Provide Internet Access to People in Shelters

Lack of internet access severely disadvantages homeless people across nearly all aspects of life. Without connectivity, they cannot effectively search for jobs or permanent housing, participate in remote education or complete homework, access government benefits and services, or get health care and legal services.

The Council must work to provide reliable, privacy-preserving, high-speed internet access to all people in temporary housing. Access to broadband internet should be a universal right, not a privilege.

Gender Justice

Every New Yorker deserves the freedom to be themselves and to pursue our dreams. But the Trump administration is hellbent on denying these rights to certain groups of people. Trump and his backers pose an existential threat to reproductive freedom, LGBTQ rights, women, and families. They seek to deny us the health care we need, divide us by race and gender, and even decide who we can be. New York City has an opportunity—and an obligation—to lead the way in investing in and developing policies that support broad, inclusive gender justice.

Support Transgender, Gender-Nonconforming, Nonbinary, and Intersex New Yorkers

New York City must continue to see and honor trans people’s identities. Identity documents are required for people to participate in society – to rent an apartment, access public benefits, open a bank account, enroll a child in school, or drive a vehicle. As the Trump administration seeks to deny trans people accurate IDs, the New York City Council must advance legislation that requires all city agencies to offer X gender markers and that ensures that every agency that collects gender or sex information offers an X designation. It must also pass legislation creating a pathway for correct gender markers on death certificates.

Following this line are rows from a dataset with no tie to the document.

-- ==== Sys2Proof/Machine/ImageForm.lean ====
section
/-! DEFINITION. The checks 3 to 13 that an image meets before it is applied (R134 to R144, R147, R148, R162, R183, R207,
R271), on its bytes. -/

namespace Sys2Proof.Machine

/-- A failed check: status, check number, section and record of the detail word (Table 6.9). -/
structure ImgBad where
  code : Nat
  check : Nat
  section_ : Nat
  record : Nat
  deriving DecidableEq, Repr

def ImgBad.detail (x : ImgBad) : Nat := x.check * 2 ^ 24 + x.section_ * 2 ^ 16 + min x.record 0xFFFF

/-- What a failed check answers, and a check that must hold. -/
abbrev Checked (α : Type) := Except ImgBad α

def need (ok : Bool) (code check sec rcd : Nat) : Checked Unit :=
  if ok then .ok () else .error ⟨code, check, sec, rcd⟩

/-- The first failing record of a list: `f` gives the rules it breaks as FORMAT, OWNERSHIP, BOUNDS (R148). -/
structure Broken where
  form : Bool
  own : Bool
  bound : Bool
  deriving DecidableEq, Repr

def Broken.code (b : Broken) : Option Nat :=
  if b.form then some stFormat else if b.own then some stOwnership else if b.bound then some stBounds else none

def firstBroken (check sec : Nat) : Nat → List Broken → Checked Unit
  | _, [] => .ok ()
  | i, b :: bs =>
    match b.code with
    | some c => .error ⟨c, check, sec, i⟩
    | none => firstBroken check sec (i + 1) bs

/-! ## Uncorrectable granules (R437) -/

/-- Whether a range of the image holds bytes that cannot be read; `bad` lists ranges of offsets. -/
def hits (bad : List (Nat × Nat)) (lo hi : Nat) : Bool := bad.any (fun x => decide (x.1 < hi) && decide (lo < x.2))

def readable (bad : List (Nat × Nat)) (lo hi check sec rcd : Nat) : Checked Unit :=
  need (!hits bad lo hi) stFaulted check sec rcd

/-! ## Sections and records (R134, R135) -/

/-- A directory entry (Table 6.3). -/
structure DirEnt where
  type : Nat
  count : Nat
  off : Nat
  len : Nat
  zero : Bool
  deriving DecidableEq, Repr

def dirEnt (b : List Byte) : DirEnt := ⟨leAt b 0 2, leAt b 4 4, leAt b 8 8, leAt b 16 8, leAt b 2 2 == 0⟩

/-- Bytes of a record's head, from which its length is known. -/
def recHead (type : Nat) : Nat :=
  match type with
  | 1 => 64 | 2 => 8 | 4 => 1032 | 8 => 128
  | _ => 16

/-- Length of the record that begins with these bytes. -/
def recSize (type : Nat) (b : List Byte) : Nat :=
  match type with
  | 1 => 64
  | 2 => 8 + 4 * leAt b 4 2
  | 3 => 16
  | 4 => 1032
  | 5 => 16 + 64 * leAt b 4 4
  | 6 => 16 + leAt b 4 4
  | 7 => 16 + leAt b 4 4
  | 8 => 128 + 8 * leAt b 14 1 + 32 * leAt b 13 1 + roundUp (leAt b 4 2) 8 + 16 * leAt b 22 1
  | _ => 16 + roundUp (leAt b 8 4) 64

/-- A section's records, each with its offset in the image; they fill the section exactly. -/
def cutRecords (bad : List (Nat × Nat)) (type : Nat) : Nat → Nat → Nat → List Byte → Checked (List (Nat × List Byte))
  | 0, _, _, b => if b.isEmpty then .ok [] else .error ⟨stFormat, 6, type, 0⟩
  | n + 1, i, off, b => do
    let h := recHead type
    need (decide (h ≤ b.length)) stFormat 6 type i
    readable bad off (off + h) 6 type i
    let size := recSize type b
    need (decide (size ≤ b.length)) stFormat 6 type i
    let rest ← cutRecords bad type n (i + 1) (off + size) (b.drop size)
    .ok ((off, b.take size) :: rest)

Further, the city must respect and protect trans people in jails by passing legislation that requires that city jails house people consistently with their gender identities and that staff respect people’s gender identities.

Support New York City Families

Reproductive and gender justice requires that parents be able to raise their children in safe and affordable communities. Yet half of working-age households in New York City earn incomes insufficient to meet their basic needs. The New York City Administration for Children’s Services (ACS) too often targets and investigates families experiencing economic hardship—disproportionately Black families—subjecting these families to stressful and traumatic investigations, without being required to inform families of their rights. Children are too frequently removed from their homes because of poverty-related conditions, like food and housing insecurity or lack of access to childcare. The City Council must urgently pass legislation requiring ACS to inform families of their rights at the outset of child protective investigations.

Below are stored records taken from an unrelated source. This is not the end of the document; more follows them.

/-- Narid links (R277, R278, R279, R320, R352, R366, log entry 84). A link that is DOWN trains once its far end is
detected, is ACTIVE after training, where a link that came from DOWN sends its certificates and a fresh share,
and goes back to DOWN, without keys, when training or the handshake fails or the cable is detached. With
attestation, a handshake that verifies gives each direction the key that the shared secret, the transcript hash
and its byte derive (which byte names which direction is the model's choice, log entry 84), and the device signs
the transcript; without, the device rejects it. A handshake repeated on an ACTIVE link does the same, under a
fresh share, and one that is rejected takes the link down. An idle link goes to STANDBY, and to SLEEP where the
policy permits; a frame to send takes it back. More pre-FEC symbol errors than the threshold send an ACTIVE link
to RETRAIN. Retraining replays what was not acknowledged; its third failure in a row ends in FAILED and is
reported, which fails the copies that drain over the link. A port whose links are settled takes a new
configuration. -/
def Obligations.NaridLinks : Prop :=
  ∀ (port : Fin 16) (half : Bool) (h : Mgmt) (x : Session) (value : BitVec 32) (agreed : KeyShare) (errors symbols : Nat) (s : State),
    let p := s.port port.val
    let l := s.link port.val half
    let becomes (l : Link) : Host.Outcome State Fault Refusal := .next (s.setLink port.val half l)
    let down := s.linkDown port.val half
    let keyed (s : State) : State := ((s.setLink port.val half { s.link port.val half with
      keys := true, key := linkKey (Config.directionByte port.val half) (s.link port.val half).own agreed
      rkey := linkKey (Config.farByte port.val half) (s.link port.val half).own agreed
      fresh := false, sent := 0, taken := 0 }).emit
        (.handshake port.val half (s.transcriptSig agreed.transcript))).serve port.val half
    let started := s.shakeStart port.val half
    let trained := s.setPort port.val { p.setHalf half { l with st := .active, badRetrains := 0 } with retrains := 0 }
    (l.st = .down → s.il.locked = false →
      exec (.farEndDetected port half) s = becomes { l with st := .training, fresh := true }) ∧
    (l.st ≠ .disabled → l.st ≠ .failed → exec (.cableDetached port half) s = .next down) ∧
    (down.link port.val half).st = .down ∧ (down.link port.val half).keys = false ∧
    (down.link port.val half).key = [] ∧ (down.link port.val half).rkey = [] ∧
    (l.st = .training → exec (.trainingDone port half false) s = .next down ∧
      exec (.trainingDone port half true) s =
        .next ((if l.fresh then trained.shakeStart port.val half else trained).serve port.val half)) ∧
    (s.il.attested = true → (started.link port.val half).own = (s.random 48).1 ∧ started.outbox = s.outbox ++
      [.handshake port.val half (s.devCerts ++ ephemeralShare (s.random 48).1)]) ∧
    (s.il.attested = false → started = s) ∧
    (l.st = .active → l.keys = false →
      (s.il.attested = true → exec (.naridHandshake port half true true (some agreed)) s = .next (keyed s)) ∧
      (s.il.attested = true → ∀ a b c, a = false ∨ b = false ∨ c = none → exec (.naridHandshake port half a b c) s =
        .next (down.notifyOperator 0xFF 366 stSignature)) ∧
      (s.il.attested = false → ∀ a b c, ∃ code, exec (.naridHandshake port half a b c) s =
        .next (down.notifyOperator 0xFF 352 code))) ∧
    (l.st = .active → l.keys = true →
      (s.il.attested = true → exec (.naridRekey ⟨port, half⟩ (some agreed) true true) s = .next (keyed started) ∧
        ∀ a b c, a = false ∨ b = false ∨ c = none → exec (.naridRekey ⟨port, half⟩ c a b) s =
          .next ((started.linkDown port.val half).notifyOperator 0xFF 366 stSignature)) ∧
      (s.il.attested = false → ∀ a b c, ∃ code, exec (.naridRekey ⟨port, half⟩ c a b) s =
        .next (down.notifyOperator 0xFF 352 code))) ∧
    (l.st = .active → p.idle ≠ 0 → exec (.linkIdle port half) s = becomes { l with st := .standby }) ∧
    (l.st = .standby → s.power.nsleep = true → exec (.linkSleep port half) s = becomes { l with st := .sleep }) ∧
    (l.st = .standby → exec (.linkFrameReady port half) s =
      .next ((s.setLink port.val half { l with st := .active }).serve port.val half)) ∧
    (l.st = .sleep → exec (.linkFrameReady port half) s = becomes { l with st := .training, fresh := false }) ∧
    (l.st = .active → (if p.berthr = 0 then 24 * symbols < 100000 * errors else symbols < 10 ^ p.berthr * errors) →
      ∃ t, exec (.linkRetrain ⟨port, half⟩ ⟨errors, symbols⟩) s = .next t ∧ t.mem = s.mem ∧ t.outbox = s.outbox ∧
        (t.link port.val half).st = .retrain ∧ (t.port port.val).retrains = min 15 (p.retrains + 1) ∧
        (t.link port.val half).buf.map (·.wire) = l.buf.map (·.wire)) ∧
    (l.st = .retrain →
      exec (.linkRetrainDone port half true) s =
        .next (((s.setLink port.val half { l with st := .active, badRetrains := 0 }).emits
          (l.buf.map (fun f => .narid port.val half f.wire))).serve port.val half) ∧
      (l.badRetrains < 2 → exec (.linkRetrainDone port half false) s = .next (s.setPort port.val
        { p.setHalf half { l with badRetrains := l.badRetrains + 1 } with retrains := min 15 (p.retrains + 1) })) ∧
      (2 ≤ l.badRetrains → exec (.linkRetrainDone port half false) s =
        .next (((s.setLink port.val half { l with st := .failed, badRetrains := 0 }).notifyOperator 0xFF 277 port.val).failLink
          port.val half))) ∧
    (Admitted s h false false x →
      (∀ q, p.configure value.toNat = some q → exec (.naridPortConfiguration h port value) s =
        .next (((heard s h x).setPort port.val q).reply h stOk [])) ∧
      (p.configure value.toNat = none → exec (.naridPortConfiguration h port value) s =
        .next ((heard s h x).rejectMsg h 0xFF stConflict)))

The City Council must prioritize policies that support families’ ability to survive and thrive. The Council should pass legislation that guarantees access to affordable, high-quality childcare for all New York families, regardless of immigration status (as such care continues to be out of reach for over 80 percent of the city’s families), and that requires living wages for the childcare workforce, the majority of whom are women of color and a quarter of whom live in poverty. Further, ACS currently is responsible for both child protective services and the childcare delivery infrastructure in our city. The Council must take steps to disentangle childcare from ACS, as a truly accessible universal childcare program cannot require families to trust the same agency that is responsible for investigating and separating them with caring for their children.

Provide Pay Transparency

New York’s affordability crisis is not just about the price of groceries, housing, and childcare, it is also about how much people are paid. Latinas, Native women, and Black women make only 51 cents, 46 cents, and 63 cents, respectively, for every dollar white, non-Hispanic men make. Among other factors, pay secrecy thwarts pay equity by allowing employers to insert gender and racial biases, whether unconscious or not, into the salary setting process. The City Council should close loopholes in the city’s existing pay transparency law.